-- ==== Sys2Proof/Laws/Frames.lean ====
section
/-! SUPPORT. What each shared operation of Ops.lean can change: one frame lemma for each, which says
that the fields it does not name are those of the state before, and from it one lemma for each of
those fields. -/

namespace Sys2Proof.Machine

theorem mark_frame (s : State) (r : RecordId) :
    s.mark r = { s with writer := (s.mark r).writer } := rfl

@[simp] theorem mark_now (s : State) (r : RecordId) : (s.mark r).now = s.now :=
  (congrArg State.now (mark_frame s r)).trans rfl
@[simp] theorem mark_pending (s : State) (r : RecordId) : (s.mark r).pending = s.pending :=
  (congrArg State.pending (mark_frame s r)).trans rfl
@[simp] theorem mark_porst (s : State) (r : RecordId) : (s.mark r).porst = s.porst :=
  (congrArg State.porst (mark_frame s r)).trans rfl
@[simp] theorem mark_busrst (s : State) (r : RecordId) : (s.mark r).busrst = s.busrst :=
  (congrArg State.busrst (mark_frame s r)).trans rfl
@[simp] theorem mark_taking (s : State) (r : RecordId) : (s.mark r).taking = s.taking :=
  (congrArg State.taking (mark_frame s r)).trans rfl
@[simp] theorem mark_boot (s : State) (r : RecordId) : (s.mark r).boot = s.boot :=
  (congrArg State.boot (mark_frame s r)).trans rfl
@[simp] theorem mark_proc (s : State) (r : RecordId) : (s.mark r).proc = s.proc :=
  (congrArg State.proc (mark_frame s r)).trans rfl
@[simp] theorem mark_cache (s : State) (r : RecordId) : (s.mark r).cache = s.cache :=
  (congrArg State.cache (mark_frame s r)).trans rfl
@[simp] theorem mark_shadows (s : State) (r : RecordId) : (s.mark r).shadows = s.shadows :=
  (congrArg State.shadows (mark_frame s r)).trans rfl
@[simp] theorem mark_job (s : State) (r : RecordId) : (s.mark r).job = s.job :=
  (congrArg State.job (mark_frame s r)).trans rfl
@[simp] theorem mark_stations (s : State) (r : RecordId) : (s.mark r).stations = s.stations :=
  (congrArg State.stations (mark_frame s r)).trans rfl
@[simp] theorem mark_links (s : State) (r : RecordId) : (s.mark r).links = s.links :=
  (congrArg State.links (mark_frame s r)).trans rfl
@[simp] theorem mark_breaks (s : State) (r : RecordId) : (s.mark r).breaks = s.breaks :=
  (congrArg State.breaks (mark_frame s r)).trans rfl
@[simp] theorem mark_stop (s : State) (r : RecordId) : (s.mark r).stop = s.stop :=
  (congrArg State.stop (mark_frame s r)).trans rfl
@[simp] theorem mark_gate (s : State) (r : RecordId) : (s.mark r).gate = s.gate :=
  (congrArg State.gate (mark_frame s r)).trans rfl
@[simp] theorem mark_replay (s : State) (r : RecordId) : (s.mark r).replay = s.replay :=
  (congrArg State.replay (mark_frame s r)).trans rfl
@[simp] theorem mark_port (s : State) (r : RecordId) : (s.mark r).port = s.port :=
  (congrArg State.port (mark_frame s r)).trans rfl
@[simp] theorem mark_log (s : State) (r : RecordId) : (s.mark r).log = s.log :=
  (congrArg State.log (mark_frame s r)).trans rfl

theorem owe_frame (s : State) (r : RecordId) (b : Word) :
    s.owe r b = { s with writer := (s.owe r b).writer } := rfl

@[simp] theorem owe_now (s : State) (r : RecordId) (b : Word) : (s.owe r b).now = s.now :=
  (congrArg State.now (owe_frame s r b)).trans rfl
@[simp] theorem owe_pending (s : State) (r : RecordId) (b : Word) : (s.owe r b).pending = s.pending :=
  (congrArg State.pending (owe_frame s r b)).trans rfl
@[simp] theorem owe_porst (s : State) (r : RecordId) (b : Word) : (s.owe r b).porst = s.porst :=
  (congrArg State.porst (owe_frame s r b)).trans rfl
@[simp] theorem owe_busrst (s : State) (r : RecordId) (b : Word) : (s.owe r b).busrst = s.busrst :=
  (congrArg State.busrst (owe_frame s r b)).trans rfl
@[simp] theorem owe_taking (s : State) (r : RecordId) (b : Word) : (s.owe r b).taking = s.taking :=
  (congrArg State.taking (owe_frame s r b)).trans rfl
@[simp] theorem owe_boot (s : State) (r : RecordId) (b : Word) : (s.owe r b).boot = s.boot :=
  (congrArg State.boot (owe_frame s r b)).trans rfl
@[simp] theorem owe_proc (s : State) (r : RecordId) (b : Word) : (s.owe r b).proc = s.proc :=
  (congrArg State.proc (owe_frame s r b)).trans rfl
@[simp] theorem owe_cache (s : State) (r : RecordId) (b : Word) : (s.owe r b).cache = s.cache :=
  (congrArg State.cache (owe_frame s r b)).trans rfl
@[simp] theorem owe_shadows (s : State) (r : RecordId) (b : Word) : (s.owe r b).shadows = s.shadows :=
  (congrArg State.shadows (owe_frame s r b)).trans rfl
@[simp] theorem owe_job (s : State) (r : RecordId) (b : Word) : (s.owe r b).job = s.job :=
  (congrArg State.job (owe_frame s r b)).trans rfl
@[simp] theorem owe_stations (s : State) (r : RecordId) (b : Word) : (s.owe r b).stations = s.stations :=
  (congrArg State.stations (owe_frame s r b)).trans rfl
@[simp] theorem owe_links (s : State) (r : RecordId) (b : Word) : (s.owe r b).links = s.links :=
  (congrArg State.links (owe_frame s r b)).trans rfl
@[simp] theorem owe_breaks (s : State) (r : RecordId) (b : Word) : (s.owe r b).breaks = s.breaks :=
  (congrArg State.breaks (owe_frame s r b)).trans rfl
@[simp] theorem owe_stop (s : State) (r : RecordId) (b : Word) : (s.owe r b).stop = s.stop :=
  (congrArg State.stop (owe_frame s r b)).trans rfl
@[simp] theorem owe_gate (s : State) (r : RecordId) (b : Word) : (s.owe r b).gate = s.gate :=
  (congrArg State.gate (owe_frame s r b)).trans rfl
@[simp] theorem owe_replay (s : State) (r : RecordId) (b : Word) : (s.owe r b).replay = s.replay :=
  (congrArg State.replay (owe_frame s r b)).trans rfl
@[simp] theorem owe_port (s : State) (r : RecordId) (b : Word) : (s.owe r b).port = s.port :=
  (congrArg State.port (owe_frame s r b)).trans rfl
@[simp] theorem owe_log (s : State) (r : RecordId) (b : Word) : (s.owe r b).log = s.log :=
  (congrArg State.log (owe_frame s r b)).trans rfl

theorem oweEvent_frame (s : State) (k : StationId) :
    s.oweEvent k = { s with writer := (s.oweEvent k).writer } := rfl

@[simp] theorem oweEvent_now (s : State) (k : StationId) : (s.oweEvent k).now = s.now :=
  (congrArg State.now (oweEvent_frame s k)).trans rfl
@[simp] theorem oweEvent_pending (s : State) (k : StationId) : (s.oweEvent k).pending = s.pending :=
  (congrArg State.pending (oweEvent_frame s k)).trans rfl
@[simp] theorem oweEvent_porst (s : State) (k : StationId) : (s.oweEvent k).porst = s.porst :=
  (congrArg State.porst (oweEvent_frame s k)).trans rfl
@[simp] theorem oweEvent_busrst (s : State) (k : StationId) : (s.oweEvent k).busrst = s.busrst :=
  (congrArg State.busrst (oweEvent_frame s k)).trans rfl
@[simp] theorem oweEvent_taking (s : State) (k : StationId) : (s.oweEvent k).taking = s.taking :=
  (congrArg State.taking (oweEvent_frame s k)).trans rfl
@[simp] theorem oweEvent_boot (s : State) (k : StationId) : (s.oweEvent k).boot = s.boot :=
  (congrArg State.boot (oweEvent_frame s k)).trans rfl
@[simp] theorem oweEvent_proc (s : State) (k : StationId) : (s.oweEvent k).proc = s.proc :=
  (congrArg State.proc (oweEvent_frame s k)).trans rfl
@[simp] theorem oweEvent_cache (s : State) (k : StationId) : (s.oweEvent k).cache = s.cache :=
  (congrArg State.cache (oweEvent_frame s k)).trans rfl
@[simp] theorem oweEvent_shadows (s : State) (k : StationId) : (s.oweEvent k).shadows = s.shadows :=
  (congrArg State.shadows (oweEvent_frame s k)).trans rfl
@[simp] theorem oweEvent_job (s : State) (k : StationId) : (s.oweEvent k).job = s.job :=
  (congrArg State.job (oweEvent_frame s k)).trans rfl
@[simp] theorem oweEvent_stations (s : State) (k : StationId) : (s.oweEvent k).stations = s.stations :=
  (congrArg State.stations (oweEvent_frame s k)).trans rfl
@[simp] theorem oweEvent_links (s : State) (k : StationId) : (s.oweEvent k).links = s.links :=
  (congrArg State.links (oweEvent_frame s k)).trans rfl
@[simp] theorem oweEvent_breaks (s : State) (k : StationId) : (s.oweEvent k).breaks = s.breaks :=
  (congrArg State.breaks (oweEvent_frame s k)).trans rfl
@[simp] theorem oweEvent_stop (s : State) (k : StationId) : (s.oweEvent k).stop = s.stop :=
  (congrArg State.stop (oweEvent_frame s k)).trans rfl
@[simp] theorem oweEvent_gate (s : State) (k : StationId) : (s.oweEvent k).gate = s.gate :=
  (congrArg State.gate (oweEvent_frame s k)).trans rfl
@[simp] theorem oweEvent_replay (s : State) (k : StationId) : (s.oweEvent k).replay = s.replay :=
  (congrArg State.replay (oweEvent_frame s k)).trans rfl
@[simp] theorem oweEvent_port (s : State) (k : StationId) : (s.oweEvent k).port = s.port :=
  (congrArg State.port (oweEvent_frame s k)).trans rfl
@[simp] theorem oweEvent_log (s : State) (k : StationId) : (s.oweEvent k).log = s.log :=
  (congrArg State.log (oweEvent_frame s k)).trans rfl

theorem logError_frame (s : State) (e : ErrorKind) (o : Origin) (w : Bool) (a d : Word) (st : Option StationId) :
    s.logError e o w a d st = { s with writer := (s.logError e o w a d st).writer, log := (s.logError e o w a d st).log } := by
  unfold State.logError; split <;> rfl

@[simp] theorem logError_now (s : State) (e : ErrorKind) (o : Origin) (w : Bool) (a d : Word) (st : Option StationId) : (s.logError e o w a d st).now = s.now :=
  (congrArg State.now (logError_frame s e o w a d st)).trans rfl
@[simp] theorem logError_pending (s : State) (e : ErrorKind) (o : Origin) (w : Bool) (a d : Word) (st : Option StationId) : (s.logError e o w a d st).pending = s.pending :=
  (congrArg State.pending (logError_frame s e o w a d st)).trans rfl
@[simp] theorem logError_porst (s : State) (e : ErrorKind) (o : Origin) (w : Bool) (a d : Word) (st : Option StationId) : (s.logError e o w a d st).porst = s.porst :=
  (congrArg State.porst (logError_frame s e o w a d st)).trans rfl
@[simp] theorem logError_busrst (s : State) (e : ErrorKind) (o : Origin) (w : Bool) (a d : Word) (st : Option StationId) : (s.logError e o w a d st).busrst = s.busrst :=
  (congrArg State.busrst (logError_frame s e o w a d st)).trans rfl
@[simp] theorem logError_taking (s : State) (e : ErrorKind) (o : Origin) (w : Bool) (a d : Word) (st : Option StationId) : (s.logError e o w a d st).taking = s.taking :=
  (congrArg State.taking (logError_frame s e o w a d st)).trans rfl
@[simp] theorem logError_boot (s : State) (e : ErrorKind) (o : Origin) (w : Bool) (a d : Word) (st : Option StationId) : (s.logError e o w a d st).boot = s.boot :=
  (congrArg State.boot (logError_frame s e o w a d st)).trans rfl
@[simp] theorem logError_proc (s : State) (e : ErrorKind) (o : Origin) (w : Bool) (a d : Word) (st : Option StationId) : (s.logError e o w a d st).proc = s.proc :=
  (congrArg State.proc (logError_frame s e o w a d st)).trans rfl
@[simp] theorem logError_cache (s : State) (e : ErrorKind) (o : Origin) (w : Bool) (a d : Word) (st : Option StationId) : (s.logError e o w a d st).cache = s.cache :=
  (congrArg State.cache (logError_frame s e o w a d st)).trans rfl
@[simp] theorem logError_shadows (s : State) (e : ErrorKind) (o : Origin) (w : Bool) (a d : Word) (st : Option StationId) : (s.logError e o w a d st).shadows = s.shadows :=
  (congrArg State.shadows (logError_frame s e o w a d st)).trans rfl
@[simp] theorem logError_job (s : State) (e : ErrorKind) (o : Origin) (w : Bool) (a d : Word) (st : Option StationId) : (s.logError e o w a d st).job = s.job :=
  (congrArg State.job (logError_frame s e o w a d st)).trans rfl
@[simp] theorem logError_stations (s : State) (e : ErrorKind) (o : Origin) (w : Bool) (a d : Word) (st : Option StationId) : (s.logError e o w a d st).stations = s.stations :=
  (congrArg State.stations (logError_frame s e o w a d st)).trans rfl
@[simp] theorem logError_links (s : State) (e : ErrorKind) (o : Origin) (w : Bool) (a d : Word) (st : Option StationId) : (s.logError e o w a d st).links = s.links :=
  (congrArg State.links (logError_frame s e o w a d st)).trans rfl
@[simp] theorem logError_breaks (s : State) (e : ErrorKind) (o : Origin) (w : Bool) (a d : Word) (st : Option StationId) : (s.logError e o w a d st).breaks = s.breaks :=
  (congrArg State.breaks (logError_frame s e o w a d st)).trans rfl
@[simp] theorem logError_stop (s : State) (e : ErrorKind) (o : Origin) (w : Bool) (a d : Word) (st : Option StationId) : (s.logError e o w a d st).stop = s.stop :=
  (congrArg State.stop (logError_frame s e o w a d st)).trans rfl
@[simp] theorem logError_gate (s : State) (e : ErrorKind) (o : Origin) (w : Bool) (a d : Word) (st : Option StationId) : (s.logError e o w a d st).gate = s.gate :=
  (congrArg State.gate (logError_frame s e o w a d st)).trans rfl
@[simp] theorem logError_replay (s : State) (e : ErrorKind) (o : Origin) (w : Bool) (a d : Word) (st : Option StationId) : (s.logError e o w a d st).replay = s.replay :=
  (congrArg State.replay (logError_frame s e o w a d st)).trans rfl
@[simp] theorem logError_port (s : State) (e : ErrorKind) (o : Origin) (w : Bool) (a d : Word) (st : Option StationId) : (s.logError e o w a d st).port = s.port :=
  (congrArg State.port (logError_frame s e o w a d st)).trans rfl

★ ★ ★ ★ ★ ★ ★

Task brief> Look above for the line containing "(congrArg State.pending (owe_frame" and the line containing "theorem owe_cache (s". Transcribe both, with the lines between them, exactly.

Answer to the exercise>
  (congrArg State.pending (owe_frame s r b)).trans rfl
@[simp] theorem owe_porst (s : State) (r : RecordId) (b : Word) : (s.owe r b).porst = s.porst :=
  (congrArg State.porst (owe_frame s r b)).trans rfl
@[simp] theorem owe_busrst (s : State) (r : RecordId) (b : Word) : (s.owe r b).busrst = s.busrst :=
  (congrArg State.busrst (owe_frame s r b)).trans rfl
@[simp] theorem owe_taking (s : State) (r : RecordId) (b : Word) : (s.owe r b).taking = s.taking :=
  (congrArg State.taking (owe_frame s r b)).trans rfl
@[simp] theorem owe_boot (s : State) (r : RecordId) (b : Word) : (s.owe r b).boot = s.boot :=
  (congrArg State.boot (owe_frame s r b)).trans rfl
@[simp] theorem owe_proc (s : State) (r : RecordId) (b : Word) : (s.owe r b).proc = s.proc :=
  (congrArg State.proc (owe_frame s r b)).trans rfl
@[simp] theorem owe_cache (s : State) (r : RecordId) (b : Word) : (s.owe r b).cache = s.cache :=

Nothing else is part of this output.